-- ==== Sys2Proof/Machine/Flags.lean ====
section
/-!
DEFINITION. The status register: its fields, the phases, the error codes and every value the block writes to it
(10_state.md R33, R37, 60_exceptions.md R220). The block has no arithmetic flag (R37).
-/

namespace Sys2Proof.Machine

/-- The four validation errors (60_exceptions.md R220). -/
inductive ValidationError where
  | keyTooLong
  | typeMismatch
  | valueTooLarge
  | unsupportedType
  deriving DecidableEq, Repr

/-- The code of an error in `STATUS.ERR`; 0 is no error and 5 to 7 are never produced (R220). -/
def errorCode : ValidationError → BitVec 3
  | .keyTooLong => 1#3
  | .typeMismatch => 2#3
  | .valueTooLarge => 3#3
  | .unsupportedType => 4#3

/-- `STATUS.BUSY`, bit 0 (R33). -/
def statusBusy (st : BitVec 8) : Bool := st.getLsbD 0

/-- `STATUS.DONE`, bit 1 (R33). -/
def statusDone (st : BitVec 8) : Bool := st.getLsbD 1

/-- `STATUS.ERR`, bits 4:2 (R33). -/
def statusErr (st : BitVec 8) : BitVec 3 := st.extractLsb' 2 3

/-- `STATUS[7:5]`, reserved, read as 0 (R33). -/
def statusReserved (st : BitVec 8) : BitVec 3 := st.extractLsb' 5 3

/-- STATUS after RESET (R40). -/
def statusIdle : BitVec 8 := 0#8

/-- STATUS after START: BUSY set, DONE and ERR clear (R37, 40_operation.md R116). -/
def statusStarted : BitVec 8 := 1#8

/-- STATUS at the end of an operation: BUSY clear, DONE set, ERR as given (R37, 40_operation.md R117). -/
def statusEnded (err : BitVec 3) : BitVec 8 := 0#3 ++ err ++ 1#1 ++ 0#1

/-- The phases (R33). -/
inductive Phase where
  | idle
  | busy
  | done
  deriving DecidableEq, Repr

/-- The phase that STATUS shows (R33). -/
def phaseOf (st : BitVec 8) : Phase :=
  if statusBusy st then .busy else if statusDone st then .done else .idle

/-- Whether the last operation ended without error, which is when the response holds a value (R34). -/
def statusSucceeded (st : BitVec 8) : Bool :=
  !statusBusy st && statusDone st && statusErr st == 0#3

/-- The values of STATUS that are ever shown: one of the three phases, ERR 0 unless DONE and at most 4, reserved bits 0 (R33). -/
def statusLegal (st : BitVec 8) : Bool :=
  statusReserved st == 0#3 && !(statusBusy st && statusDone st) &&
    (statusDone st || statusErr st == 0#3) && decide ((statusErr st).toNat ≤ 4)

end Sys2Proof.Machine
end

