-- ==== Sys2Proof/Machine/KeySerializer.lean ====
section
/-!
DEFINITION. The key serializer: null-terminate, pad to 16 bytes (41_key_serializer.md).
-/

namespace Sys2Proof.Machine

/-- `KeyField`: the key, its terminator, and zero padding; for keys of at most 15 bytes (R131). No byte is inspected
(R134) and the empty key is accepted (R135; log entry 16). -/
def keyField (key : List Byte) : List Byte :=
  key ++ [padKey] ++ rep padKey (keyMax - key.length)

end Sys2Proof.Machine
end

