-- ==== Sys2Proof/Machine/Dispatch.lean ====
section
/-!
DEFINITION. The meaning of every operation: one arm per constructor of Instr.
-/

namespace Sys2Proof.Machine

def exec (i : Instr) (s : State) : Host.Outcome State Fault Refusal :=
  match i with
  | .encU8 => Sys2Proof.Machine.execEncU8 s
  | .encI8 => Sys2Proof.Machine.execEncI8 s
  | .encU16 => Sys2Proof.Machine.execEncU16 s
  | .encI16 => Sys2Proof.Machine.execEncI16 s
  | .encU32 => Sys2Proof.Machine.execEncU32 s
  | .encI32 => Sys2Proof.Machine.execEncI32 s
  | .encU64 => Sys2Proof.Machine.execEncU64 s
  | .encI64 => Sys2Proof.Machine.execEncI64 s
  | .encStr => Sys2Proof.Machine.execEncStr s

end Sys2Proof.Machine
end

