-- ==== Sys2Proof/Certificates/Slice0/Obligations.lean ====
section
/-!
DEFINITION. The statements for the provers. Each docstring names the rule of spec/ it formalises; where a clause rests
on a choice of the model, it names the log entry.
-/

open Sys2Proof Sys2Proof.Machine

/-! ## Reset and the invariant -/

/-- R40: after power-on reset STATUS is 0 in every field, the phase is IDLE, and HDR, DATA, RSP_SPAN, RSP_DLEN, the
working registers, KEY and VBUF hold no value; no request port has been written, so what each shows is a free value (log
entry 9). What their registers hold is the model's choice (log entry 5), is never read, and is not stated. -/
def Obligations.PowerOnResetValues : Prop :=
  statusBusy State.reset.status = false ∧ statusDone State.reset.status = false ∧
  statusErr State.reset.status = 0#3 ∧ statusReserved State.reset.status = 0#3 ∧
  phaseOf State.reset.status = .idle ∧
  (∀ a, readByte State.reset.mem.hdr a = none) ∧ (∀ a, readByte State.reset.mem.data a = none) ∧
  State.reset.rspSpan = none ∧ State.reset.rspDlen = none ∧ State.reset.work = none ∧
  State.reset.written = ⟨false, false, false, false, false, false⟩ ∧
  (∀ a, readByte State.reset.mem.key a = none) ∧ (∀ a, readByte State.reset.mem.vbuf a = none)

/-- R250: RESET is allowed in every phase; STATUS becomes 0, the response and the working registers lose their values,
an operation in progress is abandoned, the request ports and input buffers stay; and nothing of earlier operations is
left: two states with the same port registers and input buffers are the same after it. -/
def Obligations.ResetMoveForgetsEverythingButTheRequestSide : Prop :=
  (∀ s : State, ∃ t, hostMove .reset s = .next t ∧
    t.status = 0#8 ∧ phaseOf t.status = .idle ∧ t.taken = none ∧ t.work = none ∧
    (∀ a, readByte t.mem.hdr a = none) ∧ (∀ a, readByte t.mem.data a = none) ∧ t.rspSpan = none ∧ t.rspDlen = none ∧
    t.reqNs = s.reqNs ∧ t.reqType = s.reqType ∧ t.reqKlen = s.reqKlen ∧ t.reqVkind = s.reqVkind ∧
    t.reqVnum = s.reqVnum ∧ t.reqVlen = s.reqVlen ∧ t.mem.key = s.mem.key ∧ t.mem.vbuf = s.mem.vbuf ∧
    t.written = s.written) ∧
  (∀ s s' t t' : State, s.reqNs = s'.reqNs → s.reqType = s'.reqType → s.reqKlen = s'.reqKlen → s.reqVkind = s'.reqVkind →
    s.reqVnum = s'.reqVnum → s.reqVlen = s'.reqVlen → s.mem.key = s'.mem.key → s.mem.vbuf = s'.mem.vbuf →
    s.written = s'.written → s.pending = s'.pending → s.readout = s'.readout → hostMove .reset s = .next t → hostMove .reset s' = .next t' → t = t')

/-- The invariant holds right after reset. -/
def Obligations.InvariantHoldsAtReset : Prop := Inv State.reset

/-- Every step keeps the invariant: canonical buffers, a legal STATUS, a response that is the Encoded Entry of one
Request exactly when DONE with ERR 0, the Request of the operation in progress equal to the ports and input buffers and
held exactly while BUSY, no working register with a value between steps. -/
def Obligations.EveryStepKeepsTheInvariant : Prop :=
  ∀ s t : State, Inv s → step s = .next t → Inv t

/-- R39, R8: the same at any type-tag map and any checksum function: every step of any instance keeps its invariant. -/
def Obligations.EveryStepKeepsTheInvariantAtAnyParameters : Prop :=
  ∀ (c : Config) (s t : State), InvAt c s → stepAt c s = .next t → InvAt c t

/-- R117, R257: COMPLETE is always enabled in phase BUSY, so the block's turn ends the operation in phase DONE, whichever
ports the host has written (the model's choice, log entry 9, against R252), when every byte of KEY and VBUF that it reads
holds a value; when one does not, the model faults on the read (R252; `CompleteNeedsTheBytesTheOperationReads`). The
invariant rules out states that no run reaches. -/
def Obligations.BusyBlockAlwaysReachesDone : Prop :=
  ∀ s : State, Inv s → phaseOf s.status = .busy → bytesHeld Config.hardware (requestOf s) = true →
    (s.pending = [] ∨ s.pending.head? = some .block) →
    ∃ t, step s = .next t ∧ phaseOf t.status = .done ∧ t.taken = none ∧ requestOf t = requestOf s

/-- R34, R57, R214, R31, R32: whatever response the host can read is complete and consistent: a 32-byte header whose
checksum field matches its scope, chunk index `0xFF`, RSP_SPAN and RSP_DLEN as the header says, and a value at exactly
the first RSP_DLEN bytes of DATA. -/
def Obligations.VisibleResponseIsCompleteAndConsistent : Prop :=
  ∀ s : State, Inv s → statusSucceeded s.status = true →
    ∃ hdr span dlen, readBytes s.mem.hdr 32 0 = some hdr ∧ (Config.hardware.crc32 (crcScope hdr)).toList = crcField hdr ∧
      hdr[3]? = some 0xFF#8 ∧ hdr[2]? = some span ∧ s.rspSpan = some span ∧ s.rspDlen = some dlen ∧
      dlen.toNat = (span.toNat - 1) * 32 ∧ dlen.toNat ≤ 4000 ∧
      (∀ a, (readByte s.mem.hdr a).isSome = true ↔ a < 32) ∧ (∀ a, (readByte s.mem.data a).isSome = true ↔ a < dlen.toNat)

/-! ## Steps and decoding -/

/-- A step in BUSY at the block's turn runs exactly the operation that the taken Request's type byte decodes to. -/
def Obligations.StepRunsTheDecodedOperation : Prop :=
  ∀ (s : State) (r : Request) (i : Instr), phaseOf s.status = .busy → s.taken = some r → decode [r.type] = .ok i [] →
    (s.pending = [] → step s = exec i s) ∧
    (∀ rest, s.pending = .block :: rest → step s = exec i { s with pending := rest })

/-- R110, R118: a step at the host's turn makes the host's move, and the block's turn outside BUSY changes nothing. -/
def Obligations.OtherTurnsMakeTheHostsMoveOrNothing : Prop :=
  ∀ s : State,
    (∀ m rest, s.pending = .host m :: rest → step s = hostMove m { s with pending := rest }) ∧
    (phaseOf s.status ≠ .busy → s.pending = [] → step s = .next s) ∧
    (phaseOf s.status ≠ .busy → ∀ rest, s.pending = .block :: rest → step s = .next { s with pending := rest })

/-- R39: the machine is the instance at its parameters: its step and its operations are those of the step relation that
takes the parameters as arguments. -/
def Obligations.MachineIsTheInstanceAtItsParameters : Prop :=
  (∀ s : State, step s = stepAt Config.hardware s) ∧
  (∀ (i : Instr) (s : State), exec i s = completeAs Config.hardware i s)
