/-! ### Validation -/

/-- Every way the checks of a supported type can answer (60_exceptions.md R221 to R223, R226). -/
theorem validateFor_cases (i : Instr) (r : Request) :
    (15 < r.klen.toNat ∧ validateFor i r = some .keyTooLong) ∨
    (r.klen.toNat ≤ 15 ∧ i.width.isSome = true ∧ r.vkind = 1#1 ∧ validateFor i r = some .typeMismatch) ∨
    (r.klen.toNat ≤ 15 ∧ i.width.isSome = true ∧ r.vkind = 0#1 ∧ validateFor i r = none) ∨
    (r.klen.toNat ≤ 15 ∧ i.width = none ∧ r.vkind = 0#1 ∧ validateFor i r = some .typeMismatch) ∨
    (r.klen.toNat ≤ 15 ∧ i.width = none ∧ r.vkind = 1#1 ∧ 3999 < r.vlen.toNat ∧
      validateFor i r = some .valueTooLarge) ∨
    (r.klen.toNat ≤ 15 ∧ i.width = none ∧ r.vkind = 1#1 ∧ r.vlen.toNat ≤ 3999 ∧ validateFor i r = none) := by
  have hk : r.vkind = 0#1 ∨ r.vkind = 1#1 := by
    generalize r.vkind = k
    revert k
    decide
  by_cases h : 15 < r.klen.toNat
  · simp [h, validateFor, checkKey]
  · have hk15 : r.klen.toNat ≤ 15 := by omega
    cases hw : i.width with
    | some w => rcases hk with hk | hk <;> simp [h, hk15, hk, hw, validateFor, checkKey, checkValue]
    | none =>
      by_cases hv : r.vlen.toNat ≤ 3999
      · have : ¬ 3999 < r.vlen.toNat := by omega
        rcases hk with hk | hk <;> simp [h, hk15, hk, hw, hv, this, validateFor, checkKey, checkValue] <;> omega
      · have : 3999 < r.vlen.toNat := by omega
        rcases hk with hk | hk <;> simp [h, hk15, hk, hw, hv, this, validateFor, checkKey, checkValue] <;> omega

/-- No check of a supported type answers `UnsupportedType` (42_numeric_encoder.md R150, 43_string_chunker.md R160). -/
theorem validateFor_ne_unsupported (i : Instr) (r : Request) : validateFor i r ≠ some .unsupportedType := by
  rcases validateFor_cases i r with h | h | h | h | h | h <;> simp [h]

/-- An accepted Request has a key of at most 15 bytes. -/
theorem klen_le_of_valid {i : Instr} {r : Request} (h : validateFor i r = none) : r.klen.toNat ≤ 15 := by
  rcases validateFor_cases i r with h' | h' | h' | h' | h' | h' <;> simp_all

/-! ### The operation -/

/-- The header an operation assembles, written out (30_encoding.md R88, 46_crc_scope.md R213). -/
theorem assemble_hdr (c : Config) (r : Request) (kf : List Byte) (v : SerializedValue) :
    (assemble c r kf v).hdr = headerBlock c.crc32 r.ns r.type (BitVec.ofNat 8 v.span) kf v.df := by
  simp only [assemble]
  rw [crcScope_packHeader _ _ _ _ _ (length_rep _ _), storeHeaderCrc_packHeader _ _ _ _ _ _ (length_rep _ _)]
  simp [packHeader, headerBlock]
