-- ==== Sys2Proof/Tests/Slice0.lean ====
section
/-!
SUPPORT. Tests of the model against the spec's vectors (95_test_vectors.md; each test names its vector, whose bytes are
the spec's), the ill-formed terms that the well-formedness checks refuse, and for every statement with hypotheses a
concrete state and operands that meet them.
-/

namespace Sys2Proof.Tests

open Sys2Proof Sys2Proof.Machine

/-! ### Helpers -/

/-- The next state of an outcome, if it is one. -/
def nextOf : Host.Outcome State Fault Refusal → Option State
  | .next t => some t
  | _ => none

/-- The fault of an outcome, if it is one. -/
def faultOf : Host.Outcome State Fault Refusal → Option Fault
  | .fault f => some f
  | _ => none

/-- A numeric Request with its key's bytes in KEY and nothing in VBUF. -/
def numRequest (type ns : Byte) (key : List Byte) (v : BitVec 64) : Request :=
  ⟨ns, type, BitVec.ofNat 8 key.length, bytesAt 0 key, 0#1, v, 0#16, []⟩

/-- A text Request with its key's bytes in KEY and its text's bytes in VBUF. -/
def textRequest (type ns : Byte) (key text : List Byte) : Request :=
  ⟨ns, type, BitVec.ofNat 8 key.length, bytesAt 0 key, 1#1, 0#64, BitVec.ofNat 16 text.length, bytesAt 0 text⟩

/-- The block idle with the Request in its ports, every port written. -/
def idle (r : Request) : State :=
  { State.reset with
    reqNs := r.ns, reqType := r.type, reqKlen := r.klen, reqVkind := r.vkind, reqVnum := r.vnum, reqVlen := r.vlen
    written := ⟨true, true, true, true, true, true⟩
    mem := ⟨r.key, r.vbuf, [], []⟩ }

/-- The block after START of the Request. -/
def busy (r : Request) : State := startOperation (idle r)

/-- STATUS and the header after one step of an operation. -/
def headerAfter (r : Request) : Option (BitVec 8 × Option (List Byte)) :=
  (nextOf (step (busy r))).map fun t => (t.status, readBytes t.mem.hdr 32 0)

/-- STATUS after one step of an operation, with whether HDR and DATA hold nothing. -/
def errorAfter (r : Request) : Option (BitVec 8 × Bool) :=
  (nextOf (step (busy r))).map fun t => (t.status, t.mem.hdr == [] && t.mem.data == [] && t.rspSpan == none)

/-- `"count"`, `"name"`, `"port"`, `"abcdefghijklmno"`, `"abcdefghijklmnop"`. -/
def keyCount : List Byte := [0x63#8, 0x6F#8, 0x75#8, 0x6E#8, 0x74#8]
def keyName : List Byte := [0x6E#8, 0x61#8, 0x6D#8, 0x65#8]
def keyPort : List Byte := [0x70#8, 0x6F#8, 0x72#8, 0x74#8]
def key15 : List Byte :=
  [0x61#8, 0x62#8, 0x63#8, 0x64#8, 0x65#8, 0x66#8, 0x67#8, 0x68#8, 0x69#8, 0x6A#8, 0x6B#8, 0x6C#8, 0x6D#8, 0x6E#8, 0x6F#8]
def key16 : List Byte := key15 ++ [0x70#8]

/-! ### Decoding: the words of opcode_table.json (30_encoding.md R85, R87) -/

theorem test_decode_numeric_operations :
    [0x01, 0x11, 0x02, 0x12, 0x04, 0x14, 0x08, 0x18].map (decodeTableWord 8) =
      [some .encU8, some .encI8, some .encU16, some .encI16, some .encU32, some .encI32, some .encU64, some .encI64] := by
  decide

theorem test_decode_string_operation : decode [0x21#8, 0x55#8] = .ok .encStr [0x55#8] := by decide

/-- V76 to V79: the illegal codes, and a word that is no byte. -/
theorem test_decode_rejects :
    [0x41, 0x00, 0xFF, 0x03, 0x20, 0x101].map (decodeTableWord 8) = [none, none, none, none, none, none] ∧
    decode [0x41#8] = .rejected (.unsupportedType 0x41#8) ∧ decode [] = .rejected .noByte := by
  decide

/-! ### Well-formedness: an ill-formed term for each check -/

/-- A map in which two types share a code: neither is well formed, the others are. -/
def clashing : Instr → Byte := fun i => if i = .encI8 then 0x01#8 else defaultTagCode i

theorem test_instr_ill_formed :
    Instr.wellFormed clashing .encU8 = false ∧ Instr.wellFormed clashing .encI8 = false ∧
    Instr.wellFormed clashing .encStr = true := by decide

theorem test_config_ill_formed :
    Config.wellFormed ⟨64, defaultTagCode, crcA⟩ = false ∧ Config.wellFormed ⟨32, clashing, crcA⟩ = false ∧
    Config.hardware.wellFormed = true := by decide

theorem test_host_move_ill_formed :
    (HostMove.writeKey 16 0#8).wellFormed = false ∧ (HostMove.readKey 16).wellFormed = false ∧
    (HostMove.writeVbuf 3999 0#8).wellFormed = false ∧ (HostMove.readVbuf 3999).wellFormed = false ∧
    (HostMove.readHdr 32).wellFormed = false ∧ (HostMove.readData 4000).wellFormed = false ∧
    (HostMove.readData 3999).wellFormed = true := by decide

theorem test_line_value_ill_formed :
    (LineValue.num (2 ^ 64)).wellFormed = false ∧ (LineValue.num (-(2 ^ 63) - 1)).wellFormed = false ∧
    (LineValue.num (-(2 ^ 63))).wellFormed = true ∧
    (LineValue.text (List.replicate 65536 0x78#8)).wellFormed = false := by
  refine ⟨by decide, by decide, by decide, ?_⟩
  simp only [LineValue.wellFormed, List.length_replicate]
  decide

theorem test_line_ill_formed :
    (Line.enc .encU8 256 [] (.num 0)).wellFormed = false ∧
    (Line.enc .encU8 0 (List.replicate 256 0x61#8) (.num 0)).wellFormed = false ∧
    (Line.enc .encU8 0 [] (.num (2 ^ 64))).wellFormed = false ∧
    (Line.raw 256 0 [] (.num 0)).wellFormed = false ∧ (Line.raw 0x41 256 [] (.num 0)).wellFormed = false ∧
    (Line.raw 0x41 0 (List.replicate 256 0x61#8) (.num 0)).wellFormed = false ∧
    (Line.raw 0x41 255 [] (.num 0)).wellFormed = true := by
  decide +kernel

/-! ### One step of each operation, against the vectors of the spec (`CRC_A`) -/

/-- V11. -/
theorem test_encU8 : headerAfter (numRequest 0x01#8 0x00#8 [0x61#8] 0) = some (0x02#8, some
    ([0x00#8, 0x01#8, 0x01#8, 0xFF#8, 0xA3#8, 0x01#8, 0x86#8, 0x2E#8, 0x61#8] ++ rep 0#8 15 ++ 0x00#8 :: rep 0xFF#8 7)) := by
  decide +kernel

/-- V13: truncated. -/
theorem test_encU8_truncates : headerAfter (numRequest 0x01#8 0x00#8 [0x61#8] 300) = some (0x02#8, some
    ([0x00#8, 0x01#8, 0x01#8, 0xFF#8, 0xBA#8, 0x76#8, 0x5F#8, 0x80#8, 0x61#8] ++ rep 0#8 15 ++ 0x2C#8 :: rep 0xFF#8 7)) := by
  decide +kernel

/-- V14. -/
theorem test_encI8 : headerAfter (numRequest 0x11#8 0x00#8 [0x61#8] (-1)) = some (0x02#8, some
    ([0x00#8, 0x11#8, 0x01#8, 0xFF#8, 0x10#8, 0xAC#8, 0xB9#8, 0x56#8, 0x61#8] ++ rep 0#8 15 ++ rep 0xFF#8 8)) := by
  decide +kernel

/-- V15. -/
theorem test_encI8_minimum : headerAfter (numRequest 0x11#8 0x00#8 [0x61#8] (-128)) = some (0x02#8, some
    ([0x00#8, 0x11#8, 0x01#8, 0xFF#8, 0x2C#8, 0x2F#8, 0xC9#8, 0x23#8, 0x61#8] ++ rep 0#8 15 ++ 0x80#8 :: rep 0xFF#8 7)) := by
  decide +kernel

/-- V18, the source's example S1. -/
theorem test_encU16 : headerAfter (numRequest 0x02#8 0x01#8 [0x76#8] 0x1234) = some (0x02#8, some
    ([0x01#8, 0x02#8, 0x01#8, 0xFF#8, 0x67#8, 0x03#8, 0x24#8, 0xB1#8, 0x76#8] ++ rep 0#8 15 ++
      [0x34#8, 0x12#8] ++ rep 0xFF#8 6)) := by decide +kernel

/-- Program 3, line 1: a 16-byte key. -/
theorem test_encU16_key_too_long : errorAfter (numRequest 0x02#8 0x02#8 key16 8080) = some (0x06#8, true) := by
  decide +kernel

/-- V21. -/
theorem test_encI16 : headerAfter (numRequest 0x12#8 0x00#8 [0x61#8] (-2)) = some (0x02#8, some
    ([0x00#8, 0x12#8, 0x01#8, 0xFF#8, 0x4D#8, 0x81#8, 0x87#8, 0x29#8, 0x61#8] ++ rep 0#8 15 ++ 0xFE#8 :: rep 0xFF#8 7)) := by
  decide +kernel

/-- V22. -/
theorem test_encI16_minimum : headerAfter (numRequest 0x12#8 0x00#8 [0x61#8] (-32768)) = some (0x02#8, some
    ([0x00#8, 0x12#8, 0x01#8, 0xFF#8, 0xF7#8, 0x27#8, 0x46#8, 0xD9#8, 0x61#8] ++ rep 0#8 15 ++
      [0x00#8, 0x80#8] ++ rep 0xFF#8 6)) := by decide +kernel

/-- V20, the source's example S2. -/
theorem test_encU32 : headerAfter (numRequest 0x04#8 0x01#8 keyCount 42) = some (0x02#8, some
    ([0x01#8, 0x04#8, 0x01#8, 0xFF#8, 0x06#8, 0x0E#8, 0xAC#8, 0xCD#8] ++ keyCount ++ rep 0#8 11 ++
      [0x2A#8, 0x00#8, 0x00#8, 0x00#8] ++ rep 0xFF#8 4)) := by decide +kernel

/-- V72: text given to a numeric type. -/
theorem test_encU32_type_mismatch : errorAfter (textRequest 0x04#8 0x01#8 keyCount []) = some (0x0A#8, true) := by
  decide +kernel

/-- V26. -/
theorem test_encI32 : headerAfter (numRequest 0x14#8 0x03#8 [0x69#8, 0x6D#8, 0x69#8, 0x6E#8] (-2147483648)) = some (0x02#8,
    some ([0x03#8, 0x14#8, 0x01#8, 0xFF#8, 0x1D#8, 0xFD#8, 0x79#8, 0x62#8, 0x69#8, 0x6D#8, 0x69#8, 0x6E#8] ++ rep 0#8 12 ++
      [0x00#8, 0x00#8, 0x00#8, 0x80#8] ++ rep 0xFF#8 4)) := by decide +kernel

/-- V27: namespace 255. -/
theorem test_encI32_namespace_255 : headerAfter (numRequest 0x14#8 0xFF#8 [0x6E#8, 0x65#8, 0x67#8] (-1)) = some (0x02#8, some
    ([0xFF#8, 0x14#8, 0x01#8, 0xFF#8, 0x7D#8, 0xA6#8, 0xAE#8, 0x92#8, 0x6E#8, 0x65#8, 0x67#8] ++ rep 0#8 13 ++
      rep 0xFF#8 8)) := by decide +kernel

━━━

> [Work to complete] Reproduce verbatim the lines above, from the line with "-- ==== Sys2Proof/Tests/Slice0.lean" through the line with "### Helpers -/".

> [Task output]
-- ==== Sys2Proof/Tests/Slice0.lean ====
section
/-!
SUPPORT. Tests of the model against the spec's vectors (95_test_vectors.md; each test names its vector, whose bytes are
the spec's), the ill-formed terms that the well-formedness checks refuse, and for every statement with hypotheses a
concrete state and operands that meet them.
-/

namespace Sys2Proof.Tests

open Sys2Proof Sys2Proof.Machine

/-! ### Helpers -/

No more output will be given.